The country was in stasis after 20 years of chronic misgovernment: debt-ridden, economically flat-lined on a per capita basis, ineffectual in the world after a horrible economic debacle, the generation of chaos in the Middle East, and an immense humanitarian refugee crisis, all thanks chiefly to legislative and executive blunders in Washington by both parties.

The Trump success, electorally, and so far in policy terms, has been the success of sound, sensible, rather conservative policy dressed up in populist terms.

Trump is arresting the slide to the mortal atomization of society. Donald Trump is proof of the vitality, even imperishability, of a democratic and free-enterprise system, not of its weakness and impending doom. The disgraceful and largely illegal promotion of the malicious scam of Trump-Russian collusion will enable the president to sweep out the stables with a bulldozer — if his defeated enemies had just given him a normal presidential honeymoon, he would not have bothered them. Now, as I have written before, their crimes will be punished.

In this sense of renovation, the Trump phenomenon bears some resemblance to the New Deal. Of course, aspects of the New Deal were too regimental and tax rates were raised excessively, because of Roosevelt’s concern about third-party demagogues such as Huey Long, Father Coughlin, and Francis Townsend.
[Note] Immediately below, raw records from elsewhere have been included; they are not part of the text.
/-- Offsets of a record's sections, from its header. -/
structure RecMap where
  ctx : Nat
  acc : Nat
  accp : Nat
  strm : Nat
  copy : Nat
  req : Nat
  tcm : Nat
  csp : Nat
  clus : Nat
  stop : Nat
deriving DecidableEq, Repr
/-- The sections of the record at an address, as its header gives them. -/
def State.recMap (s : State) (a : Nat) : RecMap :=
  let w := s.memNat a 8
  let n := nfld w 24 3 + 1
  let acnt := nfld w 27 3
  let gcnt := nfld w 30 4
  let tlen := s.memNat (a + 0x10) 8
  let csp := s.memNat (a + 0x18) 8
  let o1 := 256 + 22528 * n
  let o2 := o1 + 16384 * acnt
  let o3 := o2 + 64 * acnt
  let o4 := o3 + 64 * gcnt
  let o5 := o4 + 1024
  let o6 := o5 + 1152
  let o7 := o6 + tlen
  let o8 := o7 + csp
  { ctx := 256, acc := o1, accp := o2, strm := o3, copy := o4, req := o5, tcm := o6, csp := o7, clus := o8, stop := o8 + 2304 }
/-- The stream of the record, served by the context of that position, with what is kept beside it. -/
def State.strmAt (s : State) (a : Nat) (ctxs : List (Fin 8)) (y : SStrm) : Strm :=
  let w := s.memNat (a + 40) 8
  { Strm.zero with
    desc := BitVec.ofNat 256 (s.memNat a 32), next := s.memNat (a + 32) 8
    st := (match nfld w 0 2 with | 1 => .conf | 2 => .run | _ => .idle), ctx := (ctxs[nfld w 2 3]?).getD 0
    start := s.clock + 1, ptk := y.ptk, slot := y.slot, halt := y.halt, lose := y.lose, hold := y.hold }
/-- The copy command of the record, with what is kept beside it. -/
def State.copyAt (s : State) (a : Nat) (ctxs : List (Fin 8)) (id : Nat) (y : SCopy) : Option Copy :=
  match decodeOp (BitVec.ofNat 64 (0x99 * 2 ^ 56 + nfld (s.memNat a 8) 0 48)) with
  | .ok (.cpy f) =>
    let len := nfld (s.memNat (a + 24) 8) 0 32
    let per := (len + 63) / 64
    let j := s.memNat (a + 40) 8
    some { id := id, ctx := (ctxs[y.pos]?).getD 0, slot := y.slot, start := s.clock + 1, f := f,
           da := BitVec.ofNat 64 (s.memNat (a + 8) 8), sa := BitVec.ofNat 64 (s.memNat (a + 16) 8), rows := nfld (s.memNat (a + 24) 8) 32 32, len := len,
           sstr := signedOf 32 (nfld (s.memNat (a + 32) 8) 0 32), dstr := signedOf 32 (nfld (s.memNat (a + 32) 8) 32 32),
           wtk := y.wtk, ptk := y.ptk, hold := y.hold,
           row := if per = 0 then 0 else j / per, off := if per = 0 then 0 else j % per * 64, outs := [], dead := false }
  | _ => none
/-- A buffer request as its record gives it, over what is kept beside the record (R435). -/
def Op.ofReq (s : State) (o : Op) (a base bm : Nat) : Op :=
  let w := s.memNat a 8
  let b := nfld bm (7 * nfld w 11 3) 6
  let tw := fun t : Option PReg => t.map fun p => if bitN w 9 then (Fin.ofNat 16 (nfld w 18 4) : PReg) else p
  { o with act := match o.act with
    | .bput _ _ true _ pa n t => .bput (Fin.ofNat 16 (nfld w 14 4)) b true (some (s.memRd (a + 32) 256)) pa n (tw t)
    | .bput _ _ false bs _ n t => .bput (Fin.ofNat 16 (nfld w 14 4)) b false bs (base + nfld w 32 32) n (tw t)
    | .bget (.tcm _ x) _ _ n t => .bget (.tcm (Fin.ofNat 16 (nfld w 14 4)) x) b (base + nfld w 32 32) n (tw t)
    | .bget (.vec (.reg _)) _ pa n t => .bget (.vec (.reg (Fin.ofNat 16 (nfld w 14 4)))) b pa n (tw t)
    | .bget (.vec (.chan _)) _ pa n t => .bget (.vec (.chan (Fin.ofNat 16 (nfld w 14 4)))) b pa n (tw t)
    | x => x }
/-- The accumulator of the record. -/
def State.accAt (s : State) (a p : Nat) : Acc :=
  { rows := (List.range 64).foldl (fun m j => mset 0 m j (BitVec.ofNat 2048 (s.memNat (a + 256 * j) 256))) [], pois := bitN (s.memNat p 8) 0,
    payload := BitVec.ofNat 64 (s.memNat (p + 8) 8) }

end Sys2Proof.Machine
end

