-- ==== Sys2Proof/Machine/Dispatch.lean ====
section
/-! DEFINITION. One arm per instruction, each one call of its meaning. -/

namespace Sys2Proof.Machine
open Sys2Proof
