-- ==== Sys2Proof/Machine/Fetch.lean ====
section
/-! DEFINITION. The fire of a chosen rule, and placing one instruction where the next fire takes it. -/

namespace Sys2Proof.Machine
open Sys2Proof

/-! ## Migrate marks and stochastic rounding on a Bisque tile (R67, R69) -/

/-- The operation of a fire, as it stands outstanding after it, is to write 101 to AMODE.RND: its result is computed, or it loads from the TCM
or the CSP, whose bytes are read as they stand at the fire. (DEDUCED, log 81.) -/
def State.willRs (s : State) (o : Op) : Bool :=
  o.setsRs || match o.act with
    | .mem m => o.dsts.contains .amode && m.sp != .glb && (o.performed (s.perform s.cur o m).2).setsRs
    | _ => false
/-- The rule in state `s`, about to fire and leading to `s'`, rounds under the dynamic mode while AMODE.RND is 101, or writes 101 to it
(R69). (DEDUCED, log 81.) -/
def State.stoch (s s' : State) (i : Instr) : Bool :=
  isBisque (dieOf s.cur)
  && ((i.fpUse.dyn && s.fctx.regs.amode.rnd == 5#3)
    || (if s.tile.ops.length < s'.tile.ops.length then (match s'.tile.ops.getLast? with | some o => s'.willRs o | none => false)
        else (i.footOf s.fctx.regs.amode).wr.contains .amode && s'.fctx.ctl.ending == .none && s'.fctx.regs.amode.rnd == 5#3))

/-- A rule that may not fire on this tile: a migrate trap takes its place (R66, R67). -/
def State.trapRule (s : State) (c : Cand) : State := { s with stage := .agents }.push [.migrateTrap c.ctx (BitVec.ofNat 9 c.slot)]
/-- Errors that the operation finds in the channel entries that it reads: their P bits and payloads are set, once (R156, R158). -/
def State.find (s : State) (i : Instr) : State :=
  let x := s.tile.ctx s.fire.ctx
  let hit := fun b : Chan × Nat => (i.footOf s.fctx.regs.amode).need.any fun r => r.1 == b.1 && decide (b.2 < r.2)
  if x.badIn.any hit then
    let y := { x with badIn := x.badIn.filter hit }.readIn fun ch => mkPayload 9#8 ch.val s.fire.ctx s.env s.clock
    s.onTile fun t => t.setCtx s.fire.ctx { y with badIn := x.badIn.filter fun b => !hit b }
  else s
/-- The state in which the operation of a chosen rule is executed. -/
def State.atFire (s : State) (c : Cand) : State := ((s.atRule c.rule c.ctx c.slot).find c.rule.op).doClr
/-- What follows the operation of a fire of the tile in focus. -/
def State.fired (s t : State) (c : Cand) : State := if (s.atFire c).stoch t c.rule.op then s.trapRule c else { (t.afterFire c.rule.op) with stage := .agents }
/-- The fire of a chosen rule (R28, R67, R69). -/
def State.fireRule (s : State) (c : Cand) : Host.Outcome State Fault Refusal :=
  if s.tile.marks.contains c.slot then .next (s.trapRule c)
  else
    match exec c.rule.op (s.atFire c) with
    | .next t => .next (s.fired t c)
    | .fault f => .fault f
    | .refused r => .refused r

/-- The operation doubleword of a rule that always may fire, or the whole slot. (DESIGN CHOICE, log 3.) -/
def fetchSlot (nbits w : Nat) : SlotWord :=
  if nbits ≤ 64 then 0x80000000000000000000000000000000#128 ||| (BitVec.ofNat 64 w).setWidth 128 else BitVec.ofNat 128 w
/-- A context that runs the one slot 0, with eight zero entries in each inbound channel. (DESIGN CHOICE, log 3.) -/
def fetchCtx (s : State) : Ctx :=
  { (s.tile.ctx 0) with st := .running, cfg := .zero, ctl := .zero,
                        inb := Vector.replicate 16 (List.replicate 8 Entry.zero), owe := Vector.replicate 16 (List.replicate 8 false) }
/-- The tile in focus about to fire that instruction from slot 0 as context 0: no other context runs, nothing is outstanding
and no unit is held. (DESIGN CHOICE, log 3.) -/
def fetchTile (s : State) (nbits w : Nat) : Tile :=
  { s.tile with store := mset 0 s.tile.store 0 (fetchSlot nbits w), marks := [], ops := [], units := .zero,
                ctxs := (Vector.replicate 8 Ctx.zero).set 0 (fetchCtx s) }

end Sys2Proof.Machine
end

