-- ==== Sys2Proof/Certificates/Slice0/Obligations.lean ====
section
/-! DEFINITION. The statements for the provers. Each says what the spec's rules give; those that rest on a choice of the model say so. -/

open Sys2Proof Sys2Proof.Machine

/-! ## Scalar results -/

/-- R116 on unpoisoned sources, with no raised flag trapping: each instruction fires with the exact result fitted to its type.

R116: division and remainder round toward zero when the divisor is not zero. -/
def Obligations.IntegerArithmeticCompletes : Prop :=
  (∀ (s : State) (d : SDst) (a b : SSrc), unpoisoned [(s.ss a).payload, (s.ss b).payload] →
     let x := (s.ss a).bits
     let y := (s.ss b).bits
     (∀ t sat, s.opReady (.add t sat d a b) = true → s.quiet (fit (IxTy.base t) sat (ixVal t x + ixVal t y)).fl →
       exec (.add t sat d a b) s = .next (s.issue (.add t sat d a b) ((fit (IxTy.base t) sat (ixVal t x + ixVal t y)).res d)))
     ∧ (∀ t sat, s.opReady (.sub t sat d a b) = true → s.quiet (fit (IxTy.base t) sat (ixVal t x - ixVal t y)).fl →
       exec (.sub t sat d a b) s = .next (s.issue (.sub t sat d a b) ((fit (IxTy.base t) sat (ixVal t x - ixVal t y)).res d)))
     ∧ (∀ t sat, s.opReady (.mul (.i t) sat d a b) = true → s.quiet (fit t sat (srcVal t x * srcVal t y)).fl →
       exec (.mul (.i t) sat d a b) s = .next (s.issue (.mul (.i t) sat d a b) ((fit t sat (srcVal t x * srcVal t y)).res d)))
     ∧ (∀ (f : Fin 64) sat, s.opReady (.mul (.fx f) sat d a b) = true →
       s.quiet (fit .i64 sat ((srcVal .i64 x * srcVal .i64 y).fdiv (2 ^ f.val))).fl →
       exec (.mul (.fx f) sat d a b) s
         = .next (s.issue (.mul (.fx f) sat d a b) ((fit .i64 sat ((srcVal .i64 x * srcVal .i64 y).fdiv (2 ^ f.val))).res d)))
     ∧ (∀ t, s.opReady (.mulh t d a b) = true →
       exec (.mulh t d a b) s
         = .next (s.issue (.mulh t d a b) (wordRes d (wrapTo t ((srcVal t x * srcVal t y).fdiv (2 ^ t.width))))))
     ∧ (∀ t, s.opReady (.min t d a b) = true →
       exec (.min t d a b) s = .next (s.issue (.min t d a b) (wordRes d (wrapTo (IxTy.base t) (min (ixVal t x) (ixVal t y))))))
     ∧ (∀ t, s.opReady (.max t d a b) = true →
       exec (.max t d a b) s = .next (s.issue (.max t d a b) (wordRes d (wrapTo (IxTy.base t) (max (ixVal t x) (ixVal t y)))))))
  ∧ (∀ (s : State) (d : SDst) (a b : SSrc), unpoisoned [(s.ss a).payload, (s.ss b).payload] →
       let x := (s.ss a).bits
       let y := (s.ss b).bits
       (∀ t sat, s.opReady (.div (.i t) sat d a b) = true → srcVal t y ≠ 0 → s.quiet (fit t sat ((srcVal t x).tdiv (srcVal t y))).fl →
         exec (.div (.i t) sat d a b) s = .next (s.issue (.div (.i t) sat d a b) ((fit t sat ((srcVal t x).tdiv (srcVal t y))).res d)))
       ∧ (∀ (f : Fin 64) sat, s.opReady (.div (.fx f) sat d a b) = true → srcVal .i64 y ≠ 0 →
         s.quiet (fit .i64 sat ((srcVal .i64 x * 2 ^ f.val).tdiv (srcVal .i64 y))).fl →
         exec (.div (.fx f) sat d a b) s
           = .next (s.issue (.div (.fx f) sat d a b) ((fit .i64 sat ((srcVal .i64 x * 2 ^ f.val).tdiv (srcVal .i64 y))).res d)))
       ∧ (∀ t, s.opReady (.rem t d a b) = true → srcVal t y ≠ 0 →
         exec (.rem t d a b) s
           = .next (s.issue (.rem t d a b) (wordRes d (wrapTo t (srcVal t x - srcVal t y * (srcVal t x).tdiv (srcVal t y)))))))

/-- R116, R105: division by zero gives poison with cause 0x07, whatever TEN holds, and raises no flag.

R113 item 1: a poisoned source makes the result poison with its payload, A before B; no flag is raised.

R105: a raised flag that TEN enables replaces the result by poison whose cause is the highest such flag; the flag is raised. -/
def Obligations.PoisonRules : Prop :=
  (∀ (s : State) (d : SDst) (a b : SSrc), unpoisoned [(s.ss a).payload, (s.ss b).payload] →
     let pl := mkPayload 0x07#8 s.fire.slot.toNat s.fire.ctx s.env s.clock
     (∀ t sat, s.opReady (.div t sat d a b) = true → ixVal t (s.ss b).bits = 0 →
       exec (.div t sat d a b) s = .next (s.issue (.div t sat d a b) (.bad (wrS d ⟨pl, true⟩) pl (sdHard d) 0)))
     ∧ (∀ t, s.opReady (.rem t d a b) = true → srcVal t (s.ss b).bits = 0 →
       exec (.rem t d a b) s = .next (s.issue (.rem t d a b) (.bad (wrS d ⟨pl, true⟩) pl (sdHard d) 0))))
  ∧ (∀ (s : State) (d : SDst) (a b : SSrc) (t : ITy) (x : IxTy) (f : FTy) (rm : Rm) (sat : Bool) (k : Fin 8) (c : PReg) (pl : Word),
       ((s.ss a).payload = some pl ∨ ((s.ss a).payload = none ∧ (s.ss b).payload = some pl)) →
       ∀ i ∈ [Instr.add x sat d a b, .sub x sat d a b, .mul x sat d a b, .div x sat d a b, .mulh t d a b, .rem t d a b, .min x d a b,
              .max x d a b, .and t d a b, .or t d a b, .xor t d a b, .andn t d a b, .shl t d a b, .shr t d a b, .sra t d a b, .rol t d a b,
              .ror t d a b, .sel d a b c, .lea d a b k, .fadd f rm d a b, .fsub f rm d a b, .fmul f rm d a b, .fdiv f rm d a b,
              .fmin f d a b, .fmax f d a b, .fcpsgn f d a b],
         s.opReady i = true → exec i s = .next (s.issue i (.bad (wrS d ⟨pl, true⟩) pl (sdHard d) 0)))
  ∧ (∀ (s : State) (t : IxTy) (d : SDst) (a b : SSrc), unpoisoned [(s.ss a).payload, (s.ss b).payload] →
       s.opReady (.add t true d a b) = true →
       (fit (IxTy.base t) true (ixVal t (s.ss a).bits + ixVal t (s.ss b).bits)).fl = 32#6 → s.amode.ten.getLsbD 5 = true →
       let pl := mkPayload 0x06#8 s.fire.slot.toNat s.fire.ctx s.env s.clock
       exec (.add t true d a b) s = .next (s.issue (.add t true d a b) (.bad (wrS d ⟨pl, true⟩) pl (sdHard d) 32#6)))

/-- R111, R116: bitwise operations, shifts and rotations at the width of the type, with the count taken from the low bits of the second source. -/
def Obligations.LogicAndShiftCompletes : Prop :=
  ∀ (s : State) (t : ITy) (d : SDst) (a b : SSrc), unpoisoned [(s.ss a).payload, (s.ss b).payload] →
    let x := (s.ss a).bits
    let y := (s.ss b).bits
    let w := t.width
    let n := y.toNat % w
    let u := x.toNat % 2 ^ w
    (s.opReady (.and t d a b) = true → exec (.and t d a b) s = .next (s.issue (.and t d a b) (wordRes d (wrapTo t ((x &&& y).toNat : Int)))))
    ∧ (s.opReady (.or t d a b) = true → exec (.or t d a b) s = .next (s.issue (.or t d a b) (wordRes d (wrapTo t ((x ||| y).toNat : Int)))))
    ∧ (s.opReady (.xor t d a b) = true → exec (.xor t d a b) s = .next (s.issue (.xor t d a b) (wordRes d (wrapTo t ((x ^^^ y).toNat : Int)))))
    ∧ (s.opReady (.andn t d a b) = true →
      exec (.andn t d a b) s = .next (s.issue (.andn t d a b) (wordRes d (wrapTo t ((x &&& ~~~y).toNat : Int)))))
    ∧ (s.opReady (.shl t d a b) = true → exec (.shl t d a b) s = .next (s.issue (.shl t d a b) (wordRes d (wrapTo t (u * 2 ^ n : Nat)))))
    ∧ (s.opReady (.shr t d a b) = true → exec (.shr t d a b) s = .next (s.issue (.shr t d a b) (wordRes d (wrapTo t (u / 2 ^ n : Nat)))))
    ∧ (s.opReady (.sra t d a b) = true →
      exec (.sra t d a b) s = .next (s.issue (.sra t d a b) (wordRes d (wrapTo t ((signedOf w u).fdiv (2 ^ n))))))
    ∧ (s.opReady (.rol t d a b) = true →
      exec (.rol t d a b) s = .next (s.issue (.rol t d a b) (wordRes d (wrapTo t (u * 2 ^ n + u / 2 ^ (w - n) : Nat)))))
    ∧ (s.opReady (.ror t d a b) = true →
      exec (.ror t d a b) s = .next (s.issue (.ror t d a b) (wordRes d (wrapTo t (u / 2 ^ n + u * 2 ^ (w - n) : Nat)))))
But the entire economic system had collapsed when Roosevelt was inaugurated, including the banks and stock and commodity exchanges. Twenty-five to 30 percent of the work-force was unemployed, and there was no direct federal relief for them. Roosevelt’s program earned about a solid 67 percent grade as policy (almost none of it was repealed by Eisenhower, Nixon, or Reagan). But it was a near-perfect score for catastrophe-avoidance. The failings of the recent welfare system can’t be laid on Roosevelt — he was for workfare and put the unemployed to work for the public good at bargain rates. Roosevelt would be horrified to see what he wrought transmogrified into taking money from those who earned it and giving it to those who haven’t, almost irrespective of merit, in exchange for their votes, even to the point of admitting millions of foreign peasants illegally and taking no great pains to prevent them from voting. It could not go on and it will not, but it would have under the Bush-Clinton-Obama triad, however unceasing the evasive bunk about “comprehensive immigration reform.”

The real danger will be, if it appears, not the decline of religious practice, which is much commented upon, but the growth of public indifference to the Judeo-Christian tradition of the sacred value of life, and an insufficient regard for a notion of a superhuman spiritual intelligence. Such regard must remain strong enough to dissuade people from imagining that they themselves are the gods. Alexander the Great and Julius and Augustus Caesar were complicit in their own proclamation as deities; they were very great leaders but not at all gods. Even President Trump’s greatest admirers are unlikely to accuse him of the fault of excessive modesty, but he respects that absolute core of our civilization. That cannot be said with confidence of some of his more vociferous critics. An agnostic doffing of the cap to religion as useful for public morale, as both James Burnham and Jonah Goldberg have made, is the real recipe for the suicide of our civilization that they commendably have sought to help avoid.